**Exercise instructions:**
Among the entries below, find the line with "its timeout. -/", then quote it and each following line up to and including the line with "environment, 92 D23), counted", and nothing else.

Saved entries
== Segment start ==

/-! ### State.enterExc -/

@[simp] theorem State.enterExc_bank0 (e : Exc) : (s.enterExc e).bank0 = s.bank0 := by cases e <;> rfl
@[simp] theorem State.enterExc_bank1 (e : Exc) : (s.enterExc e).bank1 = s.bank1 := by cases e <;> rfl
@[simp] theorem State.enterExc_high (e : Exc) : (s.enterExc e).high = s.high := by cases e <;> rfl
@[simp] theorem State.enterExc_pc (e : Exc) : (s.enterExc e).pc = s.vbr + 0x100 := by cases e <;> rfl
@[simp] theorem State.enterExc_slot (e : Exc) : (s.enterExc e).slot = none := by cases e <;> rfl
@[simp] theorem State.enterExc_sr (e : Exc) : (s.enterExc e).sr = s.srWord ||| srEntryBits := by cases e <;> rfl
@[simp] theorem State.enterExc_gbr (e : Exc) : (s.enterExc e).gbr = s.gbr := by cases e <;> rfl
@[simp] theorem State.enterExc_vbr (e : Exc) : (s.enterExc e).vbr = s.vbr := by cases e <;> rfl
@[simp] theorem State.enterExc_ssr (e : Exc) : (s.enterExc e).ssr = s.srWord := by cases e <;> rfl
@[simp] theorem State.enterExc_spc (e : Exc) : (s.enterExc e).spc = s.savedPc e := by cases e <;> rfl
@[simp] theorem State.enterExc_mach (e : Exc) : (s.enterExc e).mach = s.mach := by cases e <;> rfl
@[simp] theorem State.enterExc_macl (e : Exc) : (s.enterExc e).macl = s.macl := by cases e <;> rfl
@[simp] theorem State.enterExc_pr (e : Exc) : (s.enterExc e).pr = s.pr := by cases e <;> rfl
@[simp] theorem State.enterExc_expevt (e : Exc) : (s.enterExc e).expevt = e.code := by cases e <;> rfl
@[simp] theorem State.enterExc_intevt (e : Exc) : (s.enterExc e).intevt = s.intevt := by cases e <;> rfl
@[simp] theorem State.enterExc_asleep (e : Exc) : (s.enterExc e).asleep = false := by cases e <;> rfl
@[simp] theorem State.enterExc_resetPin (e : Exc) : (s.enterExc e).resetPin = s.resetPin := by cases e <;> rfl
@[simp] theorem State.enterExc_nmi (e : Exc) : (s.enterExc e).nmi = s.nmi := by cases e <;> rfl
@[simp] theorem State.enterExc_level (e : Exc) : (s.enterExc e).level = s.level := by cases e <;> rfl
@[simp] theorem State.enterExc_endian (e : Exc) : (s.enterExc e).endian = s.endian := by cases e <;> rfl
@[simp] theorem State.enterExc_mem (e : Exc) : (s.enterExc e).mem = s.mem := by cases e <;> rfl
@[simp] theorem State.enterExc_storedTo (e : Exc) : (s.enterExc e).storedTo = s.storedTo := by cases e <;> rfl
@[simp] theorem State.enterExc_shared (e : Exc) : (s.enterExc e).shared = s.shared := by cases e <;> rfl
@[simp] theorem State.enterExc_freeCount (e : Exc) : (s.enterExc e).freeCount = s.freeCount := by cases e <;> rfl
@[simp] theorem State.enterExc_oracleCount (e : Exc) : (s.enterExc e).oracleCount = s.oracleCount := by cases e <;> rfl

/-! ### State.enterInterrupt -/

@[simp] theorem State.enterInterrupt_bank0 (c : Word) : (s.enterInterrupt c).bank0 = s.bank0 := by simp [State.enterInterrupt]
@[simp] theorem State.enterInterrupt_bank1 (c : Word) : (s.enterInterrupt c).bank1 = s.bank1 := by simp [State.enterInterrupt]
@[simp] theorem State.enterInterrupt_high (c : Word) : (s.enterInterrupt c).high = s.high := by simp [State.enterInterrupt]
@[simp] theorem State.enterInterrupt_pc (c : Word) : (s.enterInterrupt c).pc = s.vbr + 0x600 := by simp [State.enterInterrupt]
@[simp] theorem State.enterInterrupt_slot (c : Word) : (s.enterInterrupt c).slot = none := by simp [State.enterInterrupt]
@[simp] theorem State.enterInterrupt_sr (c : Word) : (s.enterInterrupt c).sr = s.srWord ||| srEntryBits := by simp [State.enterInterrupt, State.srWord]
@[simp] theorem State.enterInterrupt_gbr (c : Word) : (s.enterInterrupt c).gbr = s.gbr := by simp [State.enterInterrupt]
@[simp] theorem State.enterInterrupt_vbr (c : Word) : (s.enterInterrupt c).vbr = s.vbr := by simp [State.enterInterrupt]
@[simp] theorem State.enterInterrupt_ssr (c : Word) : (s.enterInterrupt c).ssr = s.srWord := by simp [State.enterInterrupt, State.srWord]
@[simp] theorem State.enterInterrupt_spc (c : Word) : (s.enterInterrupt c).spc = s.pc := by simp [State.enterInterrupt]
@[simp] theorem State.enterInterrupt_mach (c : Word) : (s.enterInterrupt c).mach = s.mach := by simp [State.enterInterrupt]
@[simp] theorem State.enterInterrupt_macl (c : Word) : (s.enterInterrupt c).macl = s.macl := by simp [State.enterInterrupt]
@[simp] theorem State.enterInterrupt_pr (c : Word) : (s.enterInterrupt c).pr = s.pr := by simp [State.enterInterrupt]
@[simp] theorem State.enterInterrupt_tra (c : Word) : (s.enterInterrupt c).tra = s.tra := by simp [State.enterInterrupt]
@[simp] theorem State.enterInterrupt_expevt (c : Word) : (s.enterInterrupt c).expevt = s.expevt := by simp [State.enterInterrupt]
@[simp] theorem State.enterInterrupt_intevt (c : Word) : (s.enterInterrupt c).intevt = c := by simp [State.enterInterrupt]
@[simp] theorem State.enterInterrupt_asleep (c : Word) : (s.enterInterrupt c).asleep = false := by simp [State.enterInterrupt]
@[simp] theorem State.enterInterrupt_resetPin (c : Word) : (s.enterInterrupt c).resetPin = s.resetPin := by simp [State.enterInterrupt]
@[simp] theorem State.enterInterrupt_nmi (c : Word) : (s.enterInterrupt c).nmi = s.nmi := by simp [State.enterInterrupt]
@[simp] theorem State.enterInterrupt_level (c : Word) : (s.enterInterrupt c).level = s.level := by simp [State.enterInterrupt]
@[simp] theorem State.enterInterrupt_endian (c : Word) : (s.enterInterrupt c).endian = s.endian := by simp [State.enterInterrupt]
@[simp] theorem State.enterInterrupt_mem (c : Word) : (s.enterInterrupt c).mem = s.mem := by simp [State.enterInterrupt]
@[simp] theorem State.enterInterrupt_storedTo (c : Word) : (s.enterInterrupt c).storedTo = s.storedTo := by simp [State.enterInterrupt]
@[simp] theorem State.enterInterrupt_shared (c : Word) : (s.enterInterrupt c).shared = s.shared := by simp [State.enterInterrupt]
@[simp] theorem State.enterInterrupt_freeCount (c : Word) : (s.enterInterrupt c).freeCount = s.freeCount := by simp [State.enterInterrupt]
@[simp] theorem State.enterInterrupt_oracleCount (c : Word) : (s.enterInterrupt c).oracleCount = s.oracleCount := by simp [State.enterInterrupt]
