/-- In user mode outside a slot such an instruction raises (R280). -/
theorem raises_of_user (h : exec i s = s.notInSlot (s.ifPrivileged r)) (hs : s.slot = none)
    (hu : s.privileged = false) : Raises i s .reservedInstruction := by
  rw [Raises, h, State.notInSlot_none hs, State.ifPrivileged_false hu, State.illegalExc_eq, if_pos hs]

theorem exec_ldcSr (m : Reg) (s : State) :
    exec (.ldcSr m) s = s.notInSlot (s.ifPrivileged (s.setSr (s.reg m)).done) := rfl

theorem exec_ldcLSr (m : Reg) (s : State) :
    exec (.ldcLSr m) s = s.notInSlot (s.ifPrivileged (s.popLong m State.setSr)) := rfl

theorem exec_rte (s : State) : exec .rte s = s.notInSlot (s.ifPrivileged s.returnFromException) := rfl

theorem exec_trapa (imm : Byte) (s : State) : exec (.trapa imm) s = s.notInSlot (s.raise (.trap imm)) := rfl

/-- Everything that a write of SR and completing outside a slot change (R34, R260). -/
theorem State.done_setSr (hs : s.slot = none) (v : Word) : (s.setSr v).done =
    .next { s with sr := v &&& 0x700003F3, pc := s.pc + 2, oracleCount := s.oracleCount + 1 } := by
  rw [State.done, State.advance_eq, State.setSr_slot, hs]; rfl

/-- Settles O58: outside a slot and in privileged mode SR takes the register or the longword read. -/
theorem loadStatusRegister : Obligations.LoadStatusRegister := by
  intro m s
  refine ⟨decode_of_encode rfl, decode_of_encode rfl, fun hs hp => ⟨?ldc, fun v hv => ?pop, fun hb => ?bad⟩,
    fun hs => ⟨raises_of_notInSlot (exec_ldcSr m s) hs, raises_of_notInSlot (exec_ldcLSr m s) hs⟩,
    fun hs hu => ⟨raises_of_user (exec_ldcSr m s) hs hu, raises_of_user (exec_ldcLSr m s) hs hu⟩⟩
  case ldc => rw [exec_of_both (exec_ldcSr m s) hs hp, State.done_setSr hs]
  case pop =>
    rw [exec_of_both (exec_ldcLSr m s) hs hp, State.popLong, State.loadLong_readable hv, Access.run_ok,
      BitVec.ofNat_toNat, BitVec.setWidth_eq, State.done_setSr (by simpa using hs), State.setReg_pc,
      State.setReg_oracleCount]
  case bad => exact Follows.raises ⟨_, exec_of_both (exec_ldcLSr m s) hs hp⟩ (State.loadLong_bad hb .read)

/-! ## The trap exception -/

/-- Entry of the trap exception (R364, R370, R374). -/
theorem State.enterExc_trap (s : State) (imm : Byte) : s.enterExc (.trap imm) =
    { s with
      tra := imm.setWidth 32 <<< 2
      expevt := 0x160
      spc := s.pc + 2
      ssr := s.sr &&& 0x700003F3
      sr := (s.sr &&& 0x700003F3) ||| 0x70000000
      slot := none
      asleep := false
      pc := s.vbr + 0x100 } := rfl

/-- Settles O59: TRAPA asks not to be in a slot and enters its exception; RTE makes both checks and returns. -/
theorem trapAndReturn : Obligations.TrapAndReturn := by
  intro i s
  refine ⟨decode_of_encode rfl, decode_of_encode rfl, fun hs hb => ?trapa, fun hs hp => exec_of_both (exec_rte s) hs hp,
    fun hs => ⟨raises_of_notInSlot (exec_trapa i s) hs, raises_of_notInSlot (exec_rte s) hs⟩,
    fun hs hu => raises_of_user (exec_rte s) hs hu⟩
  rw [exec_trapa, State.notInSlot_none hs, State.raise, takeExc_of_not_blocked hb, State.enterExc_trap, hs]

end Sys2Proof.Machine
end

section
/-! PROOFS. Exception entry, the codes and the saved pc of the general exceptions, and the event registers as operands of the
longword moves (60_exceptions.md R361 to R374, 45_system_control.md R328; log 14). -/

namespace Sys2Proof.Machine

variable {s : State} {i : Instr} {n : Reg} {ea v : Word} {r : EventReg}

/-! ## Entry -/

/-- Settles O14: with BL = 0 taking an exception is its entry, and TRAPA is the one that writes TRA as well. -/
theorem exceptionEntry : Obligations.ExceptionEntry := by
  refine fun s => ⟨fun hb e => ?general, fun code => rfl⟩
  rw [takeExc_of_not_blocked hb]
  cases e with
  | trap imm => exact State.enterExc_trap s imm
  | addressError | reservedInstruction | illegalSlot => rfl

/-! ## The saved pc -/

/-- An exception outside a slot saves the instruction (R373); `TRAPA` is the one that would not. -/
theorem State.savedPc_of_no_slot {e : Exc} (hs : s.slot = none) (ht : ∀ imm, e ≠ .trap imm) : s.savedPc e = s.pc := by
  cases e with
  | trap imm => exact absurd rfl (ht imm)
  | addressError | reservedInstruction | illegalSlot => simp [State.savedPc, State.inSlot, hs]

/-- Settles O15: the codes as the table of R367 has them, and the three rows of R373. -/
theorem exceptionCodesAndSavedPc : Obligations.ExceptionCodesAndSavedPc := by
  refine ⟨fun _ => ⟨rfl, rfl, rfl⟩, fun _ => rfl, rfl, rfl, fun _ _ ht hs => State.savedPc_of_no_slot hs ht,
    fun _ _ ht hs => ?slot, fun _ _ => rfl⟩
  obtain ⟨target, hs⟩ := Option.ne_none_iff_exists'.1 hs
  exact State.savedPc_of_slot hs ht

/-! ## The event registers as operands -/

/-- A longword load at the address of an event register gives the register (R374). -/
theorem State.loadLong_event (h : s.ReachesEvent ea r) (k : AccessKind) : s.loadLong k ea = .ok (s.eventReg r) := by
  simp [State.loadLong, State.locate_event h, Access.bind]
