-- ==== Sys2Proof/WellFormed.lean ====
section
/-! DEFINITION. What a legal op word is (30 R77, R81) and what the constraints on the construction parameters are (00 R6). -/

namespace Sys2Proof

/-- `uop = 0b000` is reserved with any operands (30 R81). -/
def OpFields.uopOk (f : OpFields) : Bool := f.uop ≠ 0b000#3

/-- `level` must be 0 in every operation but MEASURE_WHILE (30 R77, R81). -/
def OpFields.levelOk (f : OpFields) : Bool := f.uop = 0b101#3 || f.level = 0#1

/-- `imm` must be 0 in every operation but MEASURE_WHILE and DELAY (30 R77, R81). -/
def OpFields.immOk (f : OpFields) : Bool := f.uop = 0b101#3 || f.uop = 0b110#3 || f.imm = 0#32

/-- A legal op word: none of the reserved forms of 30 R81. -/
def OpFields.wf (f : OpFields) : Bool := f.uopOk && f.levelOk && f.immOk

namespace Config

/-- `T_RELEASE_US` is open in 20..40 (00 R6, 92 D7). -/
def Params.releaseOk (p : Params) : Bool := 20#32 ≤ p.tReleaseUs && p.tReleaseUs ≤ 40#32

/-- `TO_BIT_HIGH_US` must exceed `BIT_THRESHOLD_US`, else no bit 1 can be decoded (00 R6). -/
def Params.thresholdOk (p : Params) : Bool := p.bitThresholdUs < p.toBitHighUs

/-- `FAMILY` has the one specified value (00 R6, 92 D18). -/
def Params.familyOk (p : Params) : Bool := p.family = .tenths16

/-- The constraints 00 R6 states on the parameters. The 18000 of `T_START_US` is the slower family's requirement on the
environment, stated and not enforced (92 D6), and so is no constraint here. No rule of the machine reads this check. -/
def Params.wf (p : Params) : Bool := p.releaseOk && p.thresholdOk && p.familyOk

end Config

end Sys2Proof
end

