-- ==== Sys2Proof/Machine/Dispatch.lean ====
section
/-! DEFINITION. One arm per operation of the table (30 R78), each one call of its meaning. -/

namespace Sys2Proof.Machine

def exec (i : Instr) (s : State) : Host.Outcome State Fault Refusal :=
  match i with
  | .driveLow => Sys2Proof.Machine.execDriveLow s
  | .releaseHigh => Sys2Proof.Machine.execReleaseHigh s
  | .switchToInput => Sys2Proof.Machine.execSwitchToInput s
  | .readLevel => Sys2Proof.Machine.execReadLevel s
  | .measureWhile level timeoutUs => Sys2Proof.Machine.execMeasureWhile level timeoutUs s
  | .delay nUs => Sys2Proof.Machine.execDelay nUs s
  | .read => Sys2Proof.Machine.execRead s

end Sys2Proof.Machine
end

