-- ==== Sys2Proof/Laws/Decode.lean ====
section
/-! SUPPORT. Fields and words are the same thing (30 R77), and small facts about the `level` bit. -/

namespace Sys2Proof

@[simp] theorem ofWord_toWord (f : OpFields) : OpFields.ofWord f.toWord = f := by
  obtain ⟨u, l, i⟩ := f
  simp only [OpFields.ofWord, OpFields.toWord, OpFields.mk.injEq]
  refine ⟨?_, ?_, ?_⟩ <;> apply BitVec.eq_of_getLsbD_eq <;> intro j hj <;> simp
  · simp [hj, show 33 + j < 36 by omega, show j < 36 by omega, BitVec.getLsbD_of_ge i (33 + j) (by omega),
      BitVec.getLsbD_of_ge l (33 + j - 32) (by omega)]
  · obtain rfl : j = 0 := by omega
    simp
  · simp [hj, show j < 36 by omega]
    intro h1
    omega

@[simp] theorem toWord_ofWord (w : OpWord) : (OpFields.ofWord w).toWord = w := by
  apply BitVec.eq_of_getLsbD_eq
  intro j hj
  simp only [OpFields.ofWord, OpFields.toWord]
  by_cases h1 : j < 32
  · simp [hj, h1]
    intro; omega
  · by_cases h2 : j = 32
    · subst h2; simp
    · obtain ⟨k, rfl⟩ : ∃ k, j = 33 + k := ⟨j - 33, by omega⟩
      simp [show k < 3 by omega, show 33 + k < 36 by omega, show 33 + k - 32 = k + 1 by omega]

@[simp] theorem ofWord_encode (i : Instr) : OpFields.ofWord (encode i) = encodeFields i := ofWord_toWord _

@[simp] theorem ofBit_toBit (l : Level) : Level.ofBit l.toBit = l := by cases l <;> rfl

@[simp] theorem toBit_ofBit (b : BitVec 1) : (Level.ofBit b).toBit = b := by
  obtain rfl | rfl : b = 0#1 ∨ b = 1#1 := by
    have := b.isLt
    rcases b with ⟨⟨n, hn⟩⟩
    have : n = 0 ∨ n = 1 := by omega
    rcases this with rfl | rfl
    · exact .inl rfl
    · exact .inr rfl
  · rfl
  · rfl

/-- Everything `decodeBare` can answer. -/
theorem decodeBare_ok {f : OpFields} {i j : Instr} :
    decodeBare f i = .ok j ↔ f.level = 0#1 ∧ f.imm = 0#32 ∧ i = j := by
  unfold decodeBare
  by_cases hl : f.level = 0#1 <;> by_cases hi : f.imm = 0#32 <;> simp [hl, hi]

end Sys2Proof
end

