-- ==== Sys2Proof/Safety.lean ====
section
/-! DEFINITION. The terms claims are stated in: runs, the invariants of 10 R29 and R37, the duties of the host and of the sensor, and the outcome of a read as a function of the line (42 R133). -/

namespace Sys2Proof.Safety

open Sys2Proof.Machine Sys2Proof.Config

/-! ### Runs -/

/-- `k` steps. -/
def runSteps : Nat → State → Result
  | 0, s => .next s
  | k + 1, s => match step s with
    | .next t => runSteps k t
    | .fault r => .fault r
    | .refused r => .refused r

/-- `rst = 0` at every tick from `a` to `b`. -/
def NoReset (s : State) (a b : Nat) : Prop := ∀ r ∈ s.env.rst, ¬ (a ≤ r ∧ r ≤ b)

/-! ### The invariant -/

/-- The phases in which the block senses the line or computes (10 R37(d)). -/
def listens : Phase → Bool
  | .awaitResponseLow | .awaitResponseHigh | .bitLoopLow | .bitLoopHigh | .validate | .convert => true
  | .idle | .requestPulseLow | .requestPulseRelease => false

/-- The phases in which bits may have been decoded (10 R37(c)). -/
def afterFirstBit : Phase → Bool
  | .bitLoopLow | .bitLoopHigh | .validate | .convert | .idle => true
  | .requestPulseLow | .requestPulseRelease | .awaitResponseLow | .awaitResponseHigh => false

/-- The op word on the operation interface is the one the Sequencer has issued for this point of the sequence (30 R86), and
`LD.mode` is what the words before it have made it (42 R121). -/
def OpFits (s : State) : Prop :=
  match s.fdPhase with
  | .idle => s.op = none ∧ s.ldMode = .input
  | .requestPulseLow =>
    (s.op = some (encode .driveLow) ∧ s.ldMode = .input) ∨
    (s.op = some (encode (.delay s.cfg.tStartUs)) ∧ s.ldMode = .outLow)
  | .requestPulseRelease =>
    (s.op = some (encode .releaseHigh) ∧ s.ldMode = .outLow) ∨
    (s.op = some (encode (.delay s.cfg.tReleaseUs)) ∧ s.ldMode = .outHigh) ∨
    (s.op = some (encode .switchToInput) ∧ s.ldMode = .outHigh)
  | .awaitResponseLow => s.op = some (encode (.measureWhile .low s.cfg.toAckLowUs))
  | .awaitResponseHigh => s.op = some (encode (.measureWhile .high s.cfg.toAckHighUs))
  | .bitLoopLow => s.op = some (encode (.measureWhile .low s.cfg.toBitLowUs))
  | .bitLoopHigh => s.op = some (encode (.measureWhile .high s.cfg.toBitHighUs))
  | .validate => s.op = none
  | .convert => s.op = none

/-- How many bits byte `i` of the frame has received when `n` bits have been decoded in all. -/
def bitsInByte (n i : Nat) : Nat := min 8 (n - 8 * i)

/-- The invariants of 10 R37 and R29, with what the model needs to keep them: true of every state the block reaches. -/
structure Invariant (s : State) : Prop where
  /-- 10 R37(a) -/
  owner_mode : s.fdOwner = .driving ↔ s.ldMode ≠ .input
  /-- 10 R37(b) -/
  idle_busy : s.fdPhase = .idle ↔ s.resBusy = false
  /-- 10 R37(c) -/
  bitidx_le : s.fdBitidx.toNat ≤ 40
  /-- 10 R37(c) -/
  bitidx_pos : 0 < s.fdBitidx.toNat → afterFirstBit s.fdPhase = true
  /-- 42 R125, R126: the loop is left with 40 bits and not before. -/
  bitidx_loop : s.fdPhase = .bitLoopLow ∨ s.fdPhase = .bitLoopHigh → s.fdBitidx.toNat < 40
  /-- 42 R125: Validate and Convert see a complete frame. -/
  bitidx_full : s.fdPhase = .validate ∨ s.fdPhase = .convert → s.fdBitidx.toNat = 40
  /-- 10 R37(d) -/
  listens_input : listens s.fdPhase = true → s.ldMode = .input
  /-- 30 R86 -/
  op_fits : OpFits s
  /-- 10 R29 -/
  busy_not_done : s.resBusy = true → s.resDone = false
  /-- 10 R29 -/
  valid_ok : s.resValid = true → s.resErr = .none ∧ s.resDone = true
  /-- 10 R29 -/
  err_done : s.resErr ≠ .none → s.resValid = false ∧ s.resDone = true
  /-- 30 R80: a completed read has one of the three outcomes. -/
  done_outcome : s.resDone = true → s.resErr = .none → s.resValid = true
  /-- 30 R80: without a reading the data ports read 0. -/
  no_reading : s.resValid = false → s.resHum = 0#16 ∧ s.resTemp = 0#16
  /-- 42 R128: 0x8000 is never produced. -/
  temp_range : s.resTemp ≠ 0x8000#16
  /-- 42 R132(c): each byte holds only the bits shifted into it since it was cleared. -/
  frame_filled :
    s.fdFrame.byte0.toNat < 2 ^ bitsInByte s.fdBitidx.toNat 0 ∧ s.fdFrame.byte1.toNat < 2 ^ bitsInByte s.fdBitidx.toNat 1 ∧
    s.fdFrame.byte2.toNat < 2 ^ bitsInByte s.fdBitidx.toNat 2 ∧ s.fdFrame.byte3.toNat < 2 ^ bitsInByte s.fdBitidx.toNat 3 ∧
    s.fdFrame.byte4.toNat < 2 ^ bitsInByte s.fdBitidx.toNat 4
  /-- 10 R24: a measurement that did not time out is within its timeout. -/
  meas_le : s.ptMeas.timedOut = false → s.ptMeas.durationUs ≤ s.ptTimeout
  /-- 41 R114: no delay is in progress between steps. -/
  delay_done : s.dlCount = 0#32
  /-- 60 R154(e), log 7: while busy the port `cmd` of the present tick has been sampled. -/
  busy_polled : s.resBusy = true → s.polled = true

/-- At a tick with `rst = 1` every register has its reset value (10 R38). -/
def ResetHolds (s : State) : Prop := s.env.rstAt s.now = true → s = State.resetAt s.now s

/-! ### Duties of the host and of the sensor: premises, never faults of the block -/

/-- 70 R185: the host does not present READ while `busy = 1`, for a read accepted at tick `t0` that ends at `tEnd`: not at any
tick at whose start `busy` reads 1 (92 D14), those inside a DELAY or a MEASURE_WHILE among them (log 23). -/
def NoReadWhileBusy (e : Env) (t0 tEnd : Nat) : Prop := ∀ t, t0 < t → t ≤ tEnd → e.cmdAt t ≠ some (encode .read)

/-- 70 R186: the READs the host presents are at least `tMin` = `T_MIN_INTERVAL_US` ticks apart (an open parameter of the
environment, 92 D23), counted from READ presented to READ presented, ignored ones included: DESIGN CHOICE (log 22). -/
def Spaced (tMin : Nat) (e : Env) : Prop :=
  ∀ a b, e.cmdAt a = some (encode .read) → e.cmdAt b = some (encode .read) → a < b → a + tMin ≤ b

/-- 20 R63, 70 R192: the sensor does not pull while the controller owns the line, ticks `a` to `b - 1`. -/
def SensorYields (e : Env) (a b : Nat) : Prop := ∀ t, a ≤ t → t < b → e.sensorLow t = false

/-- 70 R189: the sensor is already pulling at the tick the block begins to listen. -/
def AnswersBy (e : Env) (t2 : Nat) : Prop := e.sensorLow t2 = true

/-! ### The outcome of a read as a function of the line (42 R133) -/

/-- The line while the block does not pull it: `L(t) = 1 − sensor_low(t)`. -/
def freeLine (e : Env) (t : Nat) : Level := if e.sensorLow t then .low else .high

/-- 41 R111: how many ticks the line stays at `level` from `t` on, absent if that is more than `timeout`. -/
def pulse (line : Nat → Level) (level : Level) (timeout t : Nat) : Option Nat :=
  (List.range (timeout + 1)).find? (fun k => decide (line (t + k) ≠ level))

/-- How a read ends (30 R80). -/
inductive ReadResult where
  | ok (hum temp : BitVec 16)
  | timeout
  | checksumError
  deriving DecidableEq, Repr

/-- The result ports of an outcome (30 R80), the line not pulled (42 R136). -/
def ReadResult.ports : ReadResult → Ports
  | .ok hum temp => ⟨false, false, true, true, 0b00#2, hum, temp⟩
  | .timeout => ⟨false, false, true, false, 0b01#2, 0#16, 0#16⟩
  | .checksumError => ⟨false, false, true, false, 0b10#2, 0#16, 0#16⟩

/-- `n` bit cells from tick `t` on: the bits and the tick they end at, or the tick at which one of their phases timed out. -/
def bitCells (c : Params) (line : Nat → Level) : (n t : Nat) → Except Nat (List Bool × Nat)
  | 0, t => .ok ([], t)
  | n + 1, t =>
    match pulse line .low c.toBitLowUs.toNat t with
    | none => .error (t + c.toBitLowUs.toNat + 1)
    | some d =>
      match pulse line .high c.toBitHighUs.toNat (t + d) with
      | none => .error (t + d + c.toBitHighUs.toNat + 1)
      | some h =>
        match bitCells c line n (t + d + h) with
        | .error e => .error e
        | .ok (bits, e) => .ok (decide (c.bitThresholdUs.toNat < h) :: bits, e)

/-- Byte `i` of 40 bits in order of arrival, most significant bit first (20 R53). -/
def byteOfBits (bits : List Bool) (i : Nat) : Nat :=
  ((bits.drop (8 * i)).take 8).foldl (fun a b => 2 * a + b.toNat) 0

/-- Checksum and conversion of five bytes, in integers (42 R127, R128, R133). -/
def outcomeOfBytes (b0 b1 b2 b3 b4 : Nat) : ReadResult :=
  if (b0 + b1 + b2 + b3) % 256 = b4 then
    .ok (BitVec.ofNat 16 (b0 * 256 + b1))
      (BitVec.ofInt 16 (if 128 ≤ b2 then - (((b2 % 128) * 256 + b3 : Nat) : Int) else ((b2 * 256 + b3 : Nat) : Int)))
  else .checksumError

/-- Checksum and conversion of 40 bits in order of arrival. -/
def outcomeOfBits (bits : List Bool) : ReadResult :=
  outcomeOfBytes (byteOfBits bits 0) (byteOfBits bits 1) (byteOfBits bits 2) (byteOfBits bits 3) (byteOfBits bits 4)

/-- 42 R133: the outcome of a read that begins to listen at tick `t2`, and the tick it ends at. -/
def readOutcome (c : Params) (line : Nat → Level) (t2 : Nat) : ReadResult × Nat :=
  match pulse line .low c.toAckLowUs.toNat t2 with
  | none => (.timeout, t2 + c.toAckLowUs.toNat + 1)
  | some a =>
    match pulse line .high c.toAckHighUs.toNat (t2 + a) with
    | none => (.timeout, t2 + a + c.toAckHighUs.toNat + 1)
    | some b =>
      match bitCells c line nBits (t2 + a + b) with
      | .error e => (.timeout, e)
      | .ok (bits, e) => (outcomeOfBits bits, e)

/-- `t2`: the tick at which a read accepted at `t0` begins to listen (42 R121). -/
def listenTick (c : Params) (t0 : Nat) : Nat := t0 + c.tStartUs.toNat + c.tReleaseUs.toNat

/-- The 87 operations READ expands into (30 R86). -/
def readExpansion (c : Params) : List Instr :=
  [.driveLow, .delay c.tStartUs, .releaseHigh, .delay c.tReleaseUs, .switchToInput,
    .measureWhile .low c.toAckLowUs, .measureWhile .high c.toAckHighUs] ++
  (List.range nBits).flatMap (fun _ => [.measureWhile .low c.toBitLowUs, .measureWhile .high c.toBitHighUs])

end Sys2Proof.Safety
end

== Segment end ==

**Answer for this exercise:**
  /-- 10 R24: a measurement that did not time out is within its timeout. -/
  meas_le : s.ptMeas.timedOut = false → s.ptMeas.durationUs ≤ s.ptTimeout
  /-- 41 R114: no delay is in progress between steps. -/
  delay_done : s.dlCount = 0#32
  /-- 60 R154(e), log 7: while busy the port `cmd` of the present tick has been sampled. -/
  busy_polled : s.resBusy = true → s.polled = true

/-- At a tick with `rst = 1` every register has its reset value (10 R38). -/
def ResetHolds (s : State) : Prop := s.env.rstAt s.now = true → s = State.resetAt s.now s

/-! ### Duties of the host and of the sensor: premises, never faults of the block -/

/-- 70 R185: the host does not present READ while `busy = 1`, for a read accepted at tick `t0` that ends at `tEnd`: not at any
tick at whose start `busy` reads 1 (92 D14), those inside a DELAY or a MEASURE_WHILE among them (log 23). -/
def NoReadWhileBusy (e : Env) (t0 tEnd : Nat) : Prop := ∀ t, t0 < t → t ≤ tEnd → e.cmdAt t ≠ some (encode .read)

/-- 70 R186: the READs the host presents are at least `tMin` = `T_MIN_INTERVAL_US` ticks apart (an open parameter of the
environment, 92 D23), counted from READ presented to READ presented, ignored ones included: DESIGN CHOICE (log 22). -/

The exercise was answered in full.